Streamlined version of VirtualFlow combining both VFVS and VFLP

Prerequisites

Please clone the repository using:

git clone [email protected]:VirtualFlow/VF-Unity.git

Please ensure that the following packages are installed:

File Navigator

  • run_vf_unity.py: Main file that initiates docking calculations.
  • initiate_calc.py: File that initiates scoring, docking calculations.
  • lig_process.py: Process provided ligand into 3D format compatible with docking program (used by )
  • pose_prediction.py: File for running pose prediction on processed ligands (used by pose_prediction).
  • scoring_functions.py: File for running scoring on already docked ligands (used by initiate_calc.py).
  • config.txt: Config file concisting of user definable parameters for running calculation.
  • /ligands/: Directory created by VF-Unity which will contain all processed ligands in a ready-to-dock format.
  • /outputs/: Directory created by VF-Unity which will contain docked ligand files.

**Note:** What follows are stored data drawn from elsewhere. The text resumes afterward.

theorem test_holdTimerExpiry : ((after (.holdTimerExpiry 12000000 3) (unmasked calm)).bay 3).state = .vacant ∧
    ((after (.holdTimerExpiry 12000000 3) (unmasked (put 3 .spinningUp calm))).bay 3).state = .held := by
  decide +kernel

theorem test_stopGapExpiry : ((after (.stopGapExpiry 1000000 9) zoo).bay 9).state = .stopped ∧
    ((after (.stopGapExpiry 1000000 9) zoo).bay 9).speed = some 0 := by decide +kernel

theorem test_stopTimeoutExpiry : (after (.stopTimeoutExpiry 0 9) zoo).now = 1030000000 := by decide +kernel

theorem test_prkDeasserted_starts_the_settle_period :
    ((after (.prkDeasserted 60000 5) (zoo.modBay 5 (fun r => { r with prk := true }))).bay 5).timers.settle =
      some 1000260000 := by decide +kernel

theorem test_settleComplete : ((after (.settleComplete 200000 5) zoo).bay 5).state = .loaded := by decide +kernel

theorem test_loadTimerExpiry : ((after (.loadTimerExpiry 1500000 5) (narrow zoo)).bay 5).state = .parkQueued ∧
    (after (.loadTimerExpiry 1500000 5) (narrow zoo)).scheduler.ordinary = [7, 5] := by decide +kernel

theorem test_park : ((after (.park 0 8) (narrow zoo)).bay 8).state = .spun ∧
    ((after (.park 0 8) (narrow zoo)).bay 7).state = .unloading := by decide +kernel

theorem test_unloadDeadlineExpiry : ((after (.unloadDeadlineExpiry 0 8) (unmasked zoo)).bay 8).state = .held ∧
    ((after (.unloadDeadlineExpiry 0 8) (masked zoo)).bay 8).state = .fenced := by decide +kernel

theorem test_offsetReadingComplete : ((after (.offsetReadingComplete 1000 10 12) zoo).bay 10).spen = some 8000 ∧
    ((after (.offsetReadingComplete 1000 10 12) zoo).bay 10).timers.testPulse = some 1000006000 := by decide +kernel

theorem test_testPulseEnd :
    ((after (.testPulseEnd 5000 10 112) (after (.offsetReadingComplete 1000 10 12) zoo)).bay 10).winding = .pass ∧
    ((after (.testPulseEnd 5000 10 111) (after (.offsetReadingComplete 1000 10 12) zoo)).bay 10).winding =
      .openCircuit := by decide +kernel

theorem test_motionSample_opens_a_jolt_record :
    ((after (.motionSample 0 true 3000 0 1000) zoo).newestJolt.map JoltRec.loaded) = some 0x01E0 ∧
    ((after (.motionSample 0 true 3000 0 1000) zoo).bay 6).joltsLoaded = 1 ∧
    (after (.motionSample 0 true 2999 0 1000) zoo).motion.jolts = [] := by decide +kernel

theorem test_sensorLost : (after (.sensorLost 0) zoo).motion.missing = 20 ∧
    (after (.sensorLost 0) zoo).now = 1000050000 ∧ (after (.sensorLost 0) zoo).motion.cls = .rolling := by
  decide +kernel

theorem test_supplyReading : (after (.supplyReading 0 11000) zoo).supply.budget = 8 ∧
    (after (.supplyReading 0 11001) zoo).supply.budget = 24 ∧
    (after (.supplyReading 0 10000) (busyLine zoo)).supply.cls = .cut := by decide +kernel

theorem test_quietTimerExpiry :
    (after (.quietTimerExpiry 0)
      { busyLine zoo with transit := { mode := .normal, quietDue := some 1000005000 } }).now = 1000005000 ∧
    (after (.quietTimerExpiry 0)
      { busyLine zoo with transit := { mode := .normal, quietDue := some 1000005000 } }).transit =
      { mode := .transitSafe, quietDue := none } := by decide +kernel

theorem test_commit_and_its_completion :
    (after (.commit 0 (ask [])) calm).store.image.passes = false ∧
    (after (.commitComplete 0 true) (after (.commit 0 (ask [])) calm)).store.image.passes = true ∧
    (after (.commitComplete 0 false) (after (.commit 0 (ask [])) calm)).faults.caseSticky = 16 := by decide +kernel

/-- A whole STATUS frame, byte by byte, is the STATUS command; its reply carries DONE. -/
theorem test_rxdByte_receives_a_frame :
    (([0xC3, 3, 0x01, 0, 7] ++ le16 (crc16 [3, 0x01, 0, 7])).foldl (fun s b => after (.rxdByte 0 b) s) zoo).link.slot =
      (after (.status 0 (ask [])) zoo).link.slot := by decide +kernel

theorem test_frameDiscard : (after (.frameDiscard 0 (.badLength 2))
    { zoo with link := { zoo.link with rx := .inside [] } }).link.rx = .hunting := by decide +kernel

theorem test_byteGapTimeout : (after (.byteGapTimeout 0)
    { zoo with link := { zoo.link with rx := .inside [3], gapDue := some 1000010001 } }).link.rx = .hunting := by
  decide +kernel

theorem test_crcMismatch : (after (.crcMismatch 0) { zoo with link := { zoo.link with rx := .inside [3] } }).link.slot =
    none := by decide +kernel

theorem test_unknownKind : ((after (.unknownKind 0 0x7F (ask [])) zoo).link.slot.map Reply.kind) = some 0xFF ∧
    reply (after (.unknownKind 0 0x7F (ask [])) zoo) = some (.unknown, []) := by decide +kernel

theorem test_txFrameEnd : (after (.txFrameEnd 0) (after (.viewUnpin 0 (ask [])) zoo)).link.slot = none := by
  decide +kernel

theorem test_status : (reply (after (.status 0 (ask [])) zoo)).map (fun p => p.2.drop 12) =
    some [0, 1, 2, 3, 4, 5, 6, 7, 8, 9, 10, 11, 12, 2, 0, 0] := by decide +kernel

theorem test_viewBay : (reply (after (.viewBay 0 (ask [0xFF])) zoo)).map (fun p => p.2.take 2) = some [0, 0] ∧
    (after (.viewBay 0 (ask [15])) zoo).link.cursor = 16 := by decide +kernel

theorem test_viewPin : (after (.viewPin 0 (ask [])) zoo).link.pin = some 0 := by decide +kernel

theorem test_viewEnvironment : (reply (after (.viewEnvironment 0 (ask [])) calm)).map (fun p => p.2.take 2) =
    some [0x8B, 0x00] ∧ (after (.viewEnvironment 0 (ask [])) calm).store.working.masks = 0x1FFF := by decide +kernel

theorem test_readJolts : reply (after (.readJolts 0 (ask [0])) zoo) = some (.done, [0, 0, 0]) ∧
    reply (after (.readJolts 0 (ask [8])) zoo) = some (.argument, []) := by decide +kernel

/-- The outcomes of SPIN UP with load-after yes at the bays of the example of 2.7. -/
theorem test_spinUp : reply (after (.spinUp 0 (ask [0x16, 0x22, 1])) zoo) =
    some (.partly, [1, 1, 2, 1, 4, 1, 9, 5, 13, 5]) := by decide +kernel

theorem test_spinDown : reply (after (.spinDown 0 (ask [0x1A, 0x02])) zoo) =
    some (.partly, [1, 0, 3, 1, 4, 1, 9, 0]) := by decide +kernel

/-- The outcomes of LOAD at the bays of the example of 3.7, without the exposure. -/
theorem test_load : reply (after (.load 0 (ask [0x58, 0x01])) zoo) =
    some (.partly, [3, 1, 4, 1, 6, 0, 8, 5]) := by decide +kernel

theorem test_unload : reply (after (.unload 0 (ask [0x50, 0x01, 1])) zoo) =
    some (.accepted, [4, 1, 6, 1, 8, 1]) := by decide +kernel

theorem test_testWinding : reply (after (.testWinding 0 (ask [0x02, 0])) calm) = some (.partly, [1, 5]) ∧
    ((after (.testWinding 0 (ask [0x02, 0])) (put 1 .stopped calm)).bay 1).state = .diag := by decide +kernel

theorem test_release : reply (after (.release 0 (ask [0, 8])) zoo) = some (.partly, [11, 5]) ∧
    reply (after (.release 0 (ask [0, 8])) (zoo.modBay 11 (fun r => { r with prk := true }))) =
      some (.accepted, [11, 1]) := by decide +kernel

theorem test_clearFaults : reply (after (.clearFaults 0 (ask [1, 0, 8])) zoo) = some (.done, [11, 0]) ∧
    ((after (.clearFaults 0 (ask [1, 0, 8])) zoo).bay 11).pending = 4 := by decide +kernel

theorem test_takeContext : ((after (.takeContext 0 (ask [12])) zoo).bay 12).state = .stopped ∧
    reply (after (.takeContext 0 (ask [11])) zoo) = some (.state, []) := by decide +kernel

theorem test_setMasks : (after (.setMasks 0 (ask [0xFF, 0xFF])) zoo).store.working.masks = 0x1FFF := by decide +kernel

theorem test_forceSafe : states (after (.forceSafe 0 (ask [])) zoo) =
    [.vacant, .stopped, .stopped, .spinningDown, .spinningDown, .unloading, .unloading, .unloading, .unloading,
     .spinningDown, .stopped, .held, .fenced, .stopped, .vacant, .vacant] := by decide +kernel

theorem test_leaveSafe : (after (.leaveSafe 0 (ask [])) (safe calm)).transit =
    { mode := .normal, quietDue := some 1010000000 } := by decide +kernel

theorem test_setSetting : reply (after (.setSetting 0 (ask [1, 63, 0])) zoo) = some (.done, [1, 63, 0]) ∧
    reply (after (.setSetting 0 (ask [1, 64, 0])) zoo) = some (.kept, [1, 24, 0]) := by decide +kernel

theorem test_getSetting : reply (after (.getSetting 0 (ask [10])) zoo) = some (.done, [10, 0xB8, 0x0B]) := by
  decide +kernel

theorem test_setProfile :
    reply (after (.setProfile 0 (ask (7 :: ({ Profile.factory with rank := 3 } : Profile).image))) zoo) =
      some (.done, 7 :: ({ Profile.factory with rank := 3 } : Profile).image) := by decide +kernel

theorem test_getProfile : reply (after (.getProfile 0 (ask [7])) zoo) =
    some (.done, [7, 8, 2, 0x6C, 0x1B, 0xD4, 0x1C, 0xE8, 0x03, 12, 3, 0, 0xDC, 0x05, 0xC8, 0, 0x96, 0, 30]) := by
  decide +kernel

theorem test_setBay : reply (after (.setBay 0 (ask [15, 7])) zoo) = some (.done, [15, 7]) ∧
    reply (after (.setBay 0 (ask [15, 8])) zoo) = some (.kept, [15, 0]) := by decide +kernel

theorem test_recall : reply (after (.recall 0 (ask [])) zoo) = some (.done, []) ∧
    reply (after (.recall 0 (ask [])) { zoo with store := { zoo.store with image := .newPart } }) =
      some (.store, []) := by decide +kernel

theorem test_restart : reply (after (.restart 0 (ask [])) zoo) = some (.state, []) ∧
    states (after (.restart 0 (ask [])) (put 2 .queued (put 12 .fenced calm))) =
      allBays.map (fun b => if b = 2 ∨ b = 12 then .stopped else .vacant) := by decide +kernel

/-- An empty queue ticks; a command at the front of the queue is taken. -/
theorem test_step : caseClock (match step calm with | .next t => t.now | .fault _ | .refused _ => 0) = 1000001 ∧
    (match step { calm with pending := [.resetN 7, .powerOn] } with
      | .next t => (t.now, t.pending) | .fault _ | .refused _ => (0, [])) = (1000000007, [.powerOn]) := by
  decide +kernel

end Sys2Proof.Tests
end

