/-! ### Exposure counters (R23) -/

/-- The exposure counters of a bay stand. -/
structure BayRec.SameCounters (r u : BayRec) : Prop where
  joltsLoaded : u.joltsLoaded = r.joltsLoaded
  joltsParked : u.joltsParked = r.joltsParked
  joltsStopped : u.joltsStopped = r.joltsStopped
  rollsLoaded : u.rollsLoaded = r.rollsLoaded

theorem BayRec.SameCounters.refl (r : BayRec) : r.SameCounters r := ⟨rfl, rfl, rfl, rfl⟩

theorem BayRec.SameCounters.trans {r u v : BayRec} (h : r.SameCounters u) (g : u.SameCounters v) : r.SameCounters v :=
  ⟨g.joltsLoaded.trans h.joltsLoaded, g.joltsParked.trans h.joltsParked, g.joltsStopped.trans h.joltsStopped,
    g.rollsLoaded.trans h.rollsLoaded⟩

theorem BayRec.sameCounters_enter (r : BayRec) (st : BayState) (p : Profile) (now : Nat) :
    r.SameCounters (r.enter st p now) := ⟨rfl, rfl, rfl, rfl⟩

theorem BayRec.sameCounters_granted (r : BayRec) (k : EntryKind) (p : Profile) (now : Nat) :
    r.SameCounters (r.granted k p now) := by
  cases k
  · exact ⟨rfl, rfl, rfl, rfl⟩
  · exact ⟨rfl, rfl, rfl, rfl⟩

theorem BayRec.sameCounters_parked (r : BayRec) (mode : TransitMode) (p : Profile) (now : Nat) :
    r.SameCounters (r.parked mode p now) := by
  unfold BayRec.parked
  split
  · exact ⟨rfl, rfl, rfl, rfl⟩
  · exact ⟨rfl, rfl, rfl, rfl⟩
  · exact ⟨rfl, rfl, rfl, rfl⟩

theorem BayRec.sameCounters_unloadStarted (r : BayRec) (mode : TransitMode) (p : Profile) (now : Nat) :
    r.SameCounters (r.unloadStarted mode p now) := by
  unfold BayRec.unloadStarted
  split
  · exact (r.sameCounters_enter _ _ _).trans (BayRec.sameCounters_parked _ _ _ _)
  · exact r.sameCounters_enter _ _ _

theorem BayRec.sameCounters_sweptIntent (r : BayRec) (k : SweepKind) : r.SameCounters (r.sweptIntent k) := by
  unfold BayRec.sweptIntent
  split
  · exact ⟨rfl, rfl, rfl, rfl⟩
  · exact .refl r

/-- The exposure counters of every bay stand. -/
def State.SameCounters (s t : State) : Prop := ∀ x, (s.bay x).SameCounters (t.bay x)

theorem State.SameCounters.trans (h : s.SameCounters t) (g : t.SameCounters u) : s.SameCounters u :=
  fun x => (h x).trans (g x)

theorem State.SameCounters.of_bays (h : t.bays = s.bays) : s.SameCounters t := fun x => by
  rw [State.bay_of_bays h x]; exact .refl _

/-- A change of one bay that leaves its counters. -/
theorem State.SameCounters.of_bay (others : s.othersKept t b) (own : (s.bay b).SameCounters (t.bay b)) : s.SameCounters t :=
  fun x => by
    by_cases here : x = b
    · rw [here]; exact own
    · rw [others x here]; exact .refl _

theorem State.sameCounters_evaluate (s : State) : s.SameCounters s.evaluate := by
  refine State.evaluate_induct (P := fun t => s.SameCounters t) (fun t p _ h => h.trans ?_) s (.of_bays rfl)
  have bays (x : BayNo) : (t.raised p).bay x = t.bay x := by rw [State.raised_eq]; rfl
  rw [State.carryOut_eq]
  refine .of_bay (b := p.granted.bay) (fun x other => (State.grant_bay_ne _ _ other).trans (bays x)) ?_
  rw [State.grant_bay_self, bays]
  exact BayRec.sameCounters_granted _ _ _ _

theorem State.sameCounters_spinDownWith (s : State) (b : BayNo) (i : Intent) : s.SameCounters (s.spinDownWith b i) :=
  .of_bay (fun _ other => State.spinDownWith_bay_ne s i other) (by rw [State.spinDownWith_bay_self]; exact ⟨rfl, rfl, rfl, rfl⟩)

theorem State.sameCounters_emergencyPlacement (s : State) (b : BayNo) : s.SameCounters (s.emergencyPlacement b) := by
  refine .of_bay (fun _ other => State.emergencyPlacement_bay_ne s other) ?_
  rw [State.emergencyPlacement_bay_self]
  split
  · exact BayRec.sameCounters_enter _ _ _ _
  · exact .refl _

theorem State.sameCounters_sweepIntent (s : State) (k : SweepKind) (b : BayNo) : s.SameCounters (s.sweepIntent k b) :=
  .of_bay (fun _ other => State.sweepIntent_bay_ne s k other)
    (by rw [State.sweepIntent_bay_self]; exact BayRec.sameCounters_sweptIntent _ k)

theorem State.sameCounters_abortSpinUp (s : State) (b : BayNo) (i : Intent) : s.SameCounters (s.abortSpinUp b i) :=
  (State.sameCounters_spinDownWith (s.releaseGrant b) b i).trans (State.sameCounters_evaluate _)

theorem State.sameCounters_sweepBay (s : State) (k : SweepKind) (b : BayNo) : s.SameCounters (s.sweepBay k b) := by
  unfold State.sweepBay
  split
  iterate 3 exact (s.sameCounters_emergencyPlacement b).trans (State.sameCounters_sweepIntent _ k b)
  · exact s.sameCounters_sweepIntent k b
  · split
    · exact s.sameCounters_spinDownWith b _
    · exact .of_bays rfl
  · split
    · exact s.sameCounters_abortSpinUp b _
    · exact .of_bays rfl
  all_goals exact .of_bays rfl

theorem State.sameCounters_startPass (s : State) : s.SameCounters s.startPass := by
  refine State.startPass_induct (P := fun t => s.SameCounters t) (fun t b rest _ h => h.trans ?_) s (.of_bays rfl)
  refine .of_bay (fun x other => State.startUnload_bay_ne { t with scheduler := rest } other) ?_
  rw [State.startUnload_bay_self]
  exact BayRec.sameCounters_unloadStarted _ _ _ _

theorem State.sameCounters_sweep (s : State) (k : SweepKind) : s.SameCounters (s.sweep k) := by
  have walked : s.SameCounters (s.walked k) :=
    State.walked_induct (P := fun t => s.SameCounters t) (fun t b h => h.trans (t.sameCounters_sweepBay k b))
      (fun _ _ _ h => h.trans (.of_bays rfl)) (.of_bays rfl)
  exact walked.trans (State.sameCounters_startPass _)

theorem State.sameCounters_sweep? (s : State) (k : Option SweepKind) : s.SameCounters (s.sweep? k) := by
  cases k with
  | none => exact .of_bays rfl
  | some k => exact s.sameCounters_sweep k

/-! ### Sweeps leave no bay LOADING or LOADED (R106) -/

/-- A bay that neither loads nor is LOADED. -/
def BayRec.unloadable (r : BayRec) : Prop := r.state ≠ .loading ∧ r.state ≠ .loaded

theorem BayRec.unloadStarted_unloadable (mode : TransitMode) (p : Profile) (now : Nat) (r : BayRec) :
    (r.unloadStarted mode p now).unloadable := by
  unfold BayRec.unloadable
  rcases r.unloadStarted_state mode p now with h | h | h | h <;> rw [h] <;> decide

theorem State.evaluate_unloadable (q : s.queuesMatch) (h : (s.bay x).unloadable) : (s.evaluate.bay x).unloadable := by
  rcases (State.admits_evaluate q).bays x with same | ⟨k, -, granted⟩
  · rw [same]; exact h
  · rw [granted]
    exact ⟨BayRec.granted_state_ne _ _ _ _ (by decide) (by decide), BayRec.granted_state_ne _ _ _ _ (by decide) (by decide)⟩

/-- The turn of another bay starts no load. -/
theorem State.sweepBay_unloadable (q : s.queuesMatch) (other : x ≠ b) (h : (s.bay x).unloadable) :
    ((s.sweepBay k b).bay x).unloadable := by
  by_cases queued : (s.bay x).state = .queued
  · unfold State.sweepBay
    split
    iterate 3
      rw [State.sweepIntent_bay_ne _ k other, State.emergencyPlacement_bay_ne _ other]
      exact h
    · rw [State.sweepIntent_bay_ne _ k other]; exact h
    · split
      · rw [State.spinDownWith_bay_ne _ _ other]; exact h
      · exact h
    · rename_i spinning
      split
      · rw [State.abortSpinUp]
        exact State.evaluate_unloadable (q.aborted spinning _)
          (by rw [State.spinDownWith_bay_ne _ _ other]; exact h)
      · exact h
    all_goals exact h
  · rw [State.sweepBay_bay_ne q k other queued]; exact h

theorem State.walked_unloadable (q : s.queuesMatch) (k : SweepKind) (x : BayNo) : ((s.walked k).bay x).unloadable := by
  have walk := State.foldl_brings (f := fun b s => s.sweepBay k b) (b := x) (P := fun t => t.queuesMatch)
    (Q := fun t => t.queuesMatch ∧ (t.bay x).unloadable) (nodup_walkFrom s.scheduler.origin) (mem_walkFrom _ x)
    (fun y t _ q => (t.keeps_sweepBay k y).queues q)
    (fun t q => ⟨(t.keeps_sweepBay k x).queues q, by
      rw [State.sweepBay_bay_self q, BayRec.unloadable, BayRec.swept_state]
      cases state : (t.bay x).state <;> simp
      all_goals split <;> simp⟩)
    (fun y t other ⟨q, h⟩ => ⟨(t.keeps_sweepBay k y).queues q, State.sweepBay_unloadable q (Ne.symm other) h⟩)
    (s := s.modScheduler (fun q => { q with pointer := q.origin })) ((s.keeps_turnPointer _ Scheduler.origin).queues q)
  rw [State.walked, State.modScheduler_bay]
  exact walk.2

theorem State.sweep_unloadable (q : s.queuesMatch) (k : SweepKind) (x : BayNo) : ((s.sweep k).bay x).unloadable := by
  rcases State.sweep_bay q k x with stands | ⟨-, started⟩
  · rw [stands]; exact State.walked_unloadable q k x
  · rw [started]; exact BayRec.unloadStarted_unloadable _ _ _ _

/-- A bay outside the loaded condition that is not QUEUED: a sweep takes it up in its walk alone. -/
theorem State.sweep_bay_of_empty (q : s.queuesMatch) (k : SweepKind) (queued : (s.bay x).state ≠ .queued)
    (empty : (s.bay x).state.inLoadedCondition = false) :
    (s.sweep k).bay x = (s.bay x).swept k (s.governing x) s.now := by
  rw [← State.walked_bay q k queued]
  rcases State.sweep_bay q k x with stands | ⟨waits, -⟩
  · exact stands
  · rw [State.walked_bay q k queued, BayRec.swept_state] at waits
    cases state : (s.bay x).state <;> simp [state, BayState.inLoadedCondition] at empty waits
    all_goals split at waits <;> simp at waits

/-! ### Passes after a sweep -/

theorem State.emergencyPlacement_diag (s : State) (b x : BayNo) :
    ((s.emergencyPlacement b).bay x).state = .diag ↔ (s.bay x).state = .diag := by
  by_cases here : x = b
  · subst here
    rw [State.emergencyPlacement_bay_self]
    split
    · rename_i loaded
      rcases loaded with h | h <;> simp [h]
    · rfl
  · rw [State.emergencyPlacement_bay_ne _ here]

theorem State.sweepIntent_blocks (s : State) (k : SweepKind) (b : BayNo) : (s.sweepIntent k b).arbiter = s.arbiter ∧
    ∀ x, ((s.sweepIntent k b).bay x).state = (s.bay x).state := by
  refine ⟨?_, fun x => ?_⟩
  · unfold State.sweepIntent
    split
    · rfl
    · rfl
  · by_cases here : x = b
    · rw [here, State.sweepIntent_bay_self, BayRec.sweptIntent_state]
    · rw [State.sweepIntent_bay_ne _ k here]

theorem State.sweepBay_pass (h : s.pass = none) (k : SweepKind) (b : BayNo) : (s.sweepBay k b).pass = none := by
  have intent (t : State) : (t.sweepIntent k b).pass = t.pass :=
    State.pass_of_alike (t.sweepIntent_blocks k b).1 (t.sameCase_sweepIntent k b)
      fun x => by rw [(t.sweepIntent_blocks k b).2 x]
  have placed : (s.emergencyPlacement b).pass = none := by
    rw [State.pass_of_alike (s.emergencyPlacement_arbiter b) (s.sameCase_emergencyPlacement b) (s.emergencyPlacement_diag b), h]
  unfold State.sweepBay
  split
  iterate 3 rw [intent]; exact placed
  · rw [intent]; exact h
  · rename_i spun
    split
    · rw [State.pass_of_alike _ (s.sameCase_spinDownWith b _) fun x => ?_, h]
      · simp [State.spinDownWith, State.setIntent]
      · by_cases here : x = b
        · rw [here, State.spinDownWith_bay_self, spun]; simp [BayRec.spunDown]
        · rw [State.spinDownWith_bay_ne _ _ here]
    · exact h
  · split
    · rw [State.abortSpinUp]; exact State.evaluate_pass _
    · exact h
  all_goals exact h

theorem State.startPass_pass (q : s.queuesMatch) : s.startPass.pass = s.pass := by
  obtain ⟨-, -, -, parked⟩ := s.queuesMatch_iff.mp q
  refine State.pass_congr (by simp) (by simp) (by simp) s.marks_startPass.cls (by simp) fun x => ?_
  rcases (State.starts_startPass q).bays x with same | ⟨waits, started⟩
  · rw [same]
  · rw [started, (parked x).mp waits]
    rcases BayRec.unloadStarted_state s.transit.mode (s.governing x) s.now (s.bay x) with h | h | h | h <;> rw [h] <;> decide

theorem State.sweep_pass (q : s.queuesMatch) (h : s.pass = none) (k : SweepKind) : (s.sweep k).pass = none := by
  rw [State.sweep_eq, State.startPass_pass ((s.keeps_walked k).queues q)]
  refine State.walked_induct (P := fun t => t.pass = none) (fun t b h => State.sweepBay_pass h k b)
    (fun t pointer origin h => ?_) h
  rw [State.pass_of_alike (by rfl) (t.sameCase_modScheduler _) fun x => by rfl, h]

theorem State.sweep?_pass (q : s.queuesMatch) (h : s.pass = none) (k : Option SweepKind) : (s.sweep? k).pass = none := by
  cases k with
  | none => exact h
  | some k => exact State.sweep_pass q h k

end

end Sys2Proof.Machine
end

section
/-! PROOFS. Entries into ROLLING, and the lost sensor (R80, R81, R88). -/

namespace Sys2Proof.Machine

section

variable {s t u : State} {b x : BayNo}

/-! ### Entries into ROLLING (R87, R88) -/

/-- The class changed to ROLLING, with the exposures of the entry. -/
def State.rolledInto (s : State) : State := (s.changeClass .rolling).exposeToRolling

theorem State.rolledInto_eq (s : State) : s.rolledInto = (s.classChanged .rolling).evaluate.modBays BayRec.exposeToRolling := rfl

theorem State.keeps_rolledInto (s : State) : s.Keeps s.rolledInto :=
  (s.keeps_changeClass _).trans (State.keeps_exposeToRolling _)

theorem State.classChanged_queuesMatch (q : s.queuesMatch) (new : MotionClass) : (s.classChanged new).queuesMatch :=
  (((s.keeps_modMotion (f := fun m => { m with
    cls := new, dwellStart := if new = .unsettled then s.now else m.dwellStart }) fun m => m)).trans
      (State.keeps_addCaseEvent _ _)).queues q

theorem State.rolledInto_bay (q : s.queuesMatch) (queued : (s.bay x).state ≠ .queued) :
    s.rolledInto.bay x = (s.bay x).exposeToRolling := by
  rw [State.rolledInto_eq, State.bay_modBays, State.evaluate_bay (State.classChanged_queuesMatch q _) queued]
  rfl

theorem BayRec.exposeToRolling_state (r : BayRec) : r.exposeToRolling.state = r.state := by
  unfold BayRec.exposeToRolling
  split
  · rfl
  · rfl

theorem BayRec.exposeToRolling_eq (r : BayRec) : r.exposeToRolling = { r with
    rollsLoaded := if r.state.inLoadedCondition = true then min 65535 (r.rollsLoaded + 1) else r.rollsLoaded } := by
  unfold BayRec.exposeToRolling
  split
  · rfl
  · rfl

/-- The bays that an evaluation takes out of the queue are outside the loaded condition before and after it. -/
theorem State.evaluate_inLoaded (q : s.queuesMatch) (x : BayNo) :
    (s.evaluate.bay x).state.inLoadedCondition = (s.bay x).state.inLoadedCondition := by
  rcases (State.admits_evaluate q).bays x with same | ⟨k, mem, granted⟩
  · rw [same]
  · have queued : (s.bay x).state = .queued := (q.entry_iff x).mp ⟨k, (State.entryKind_eq_some q.nodup).mpr mem⟩
    rw [granted, queued, BayRec.granted_state]
    cases k
    · rfl
    · rfl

Quick Start (Using a config.txt file)

We will be running QuickVina on a processed protein located in the config directory (5wiu_test.pdbqt). We provide a config.txt file which contains all parmeters for this simple run. Please edit this file based on your preferance:

# The choice of the docking method
# Possible choices:
# AutoDock-Koto, AutodockVina_1.2, AutodockZN, EquiBind, FRED
# FitDock, GalaxyDock3, LigandFit, LightDock, M-Dock
# MCDock, MM-GBSA, PLANTS, PSOVina, RLDock
# SEED, adfr, autodock_cpu, autodock_gpu, AutodockVina_1.1.2
# dock6, flexx, gnina, gnina-scoring
# gold, gwovina, iGemDock, idock, ledock
# molegro, nnscore2, qvina, qvina-w, rDock
# rf-score, rosetta-ligand, smina, smina-scoring, vina
# vina_carb, vina_xb, GlideSP, GlideXP, GlideHTVS
# qvina_gpu, qvina_w_gpu, vina_gpu, vina_gpu_2.0
# The choice of the scoring function
# Possible choices:
# nnscore2, rf-score, smina-scoring, ad4_scoring, vinandro_scoring
# vina_scoring, gnina_scoring, chemplp_scoring, PLP_scoring, PLP95_scoring
# contact_scoring, continuous_scoring, grid_scoring, 
# asp, chemscore, goldscore, plp, mm_gbsa_scoring, Hawkins_gbsa
# Please note: different pose prediction/docking methods can be combined with scoring functions.
# For example: ’qvina+nnscore2’.
# For supported choices/combinations please see the VirtualFlow homepage.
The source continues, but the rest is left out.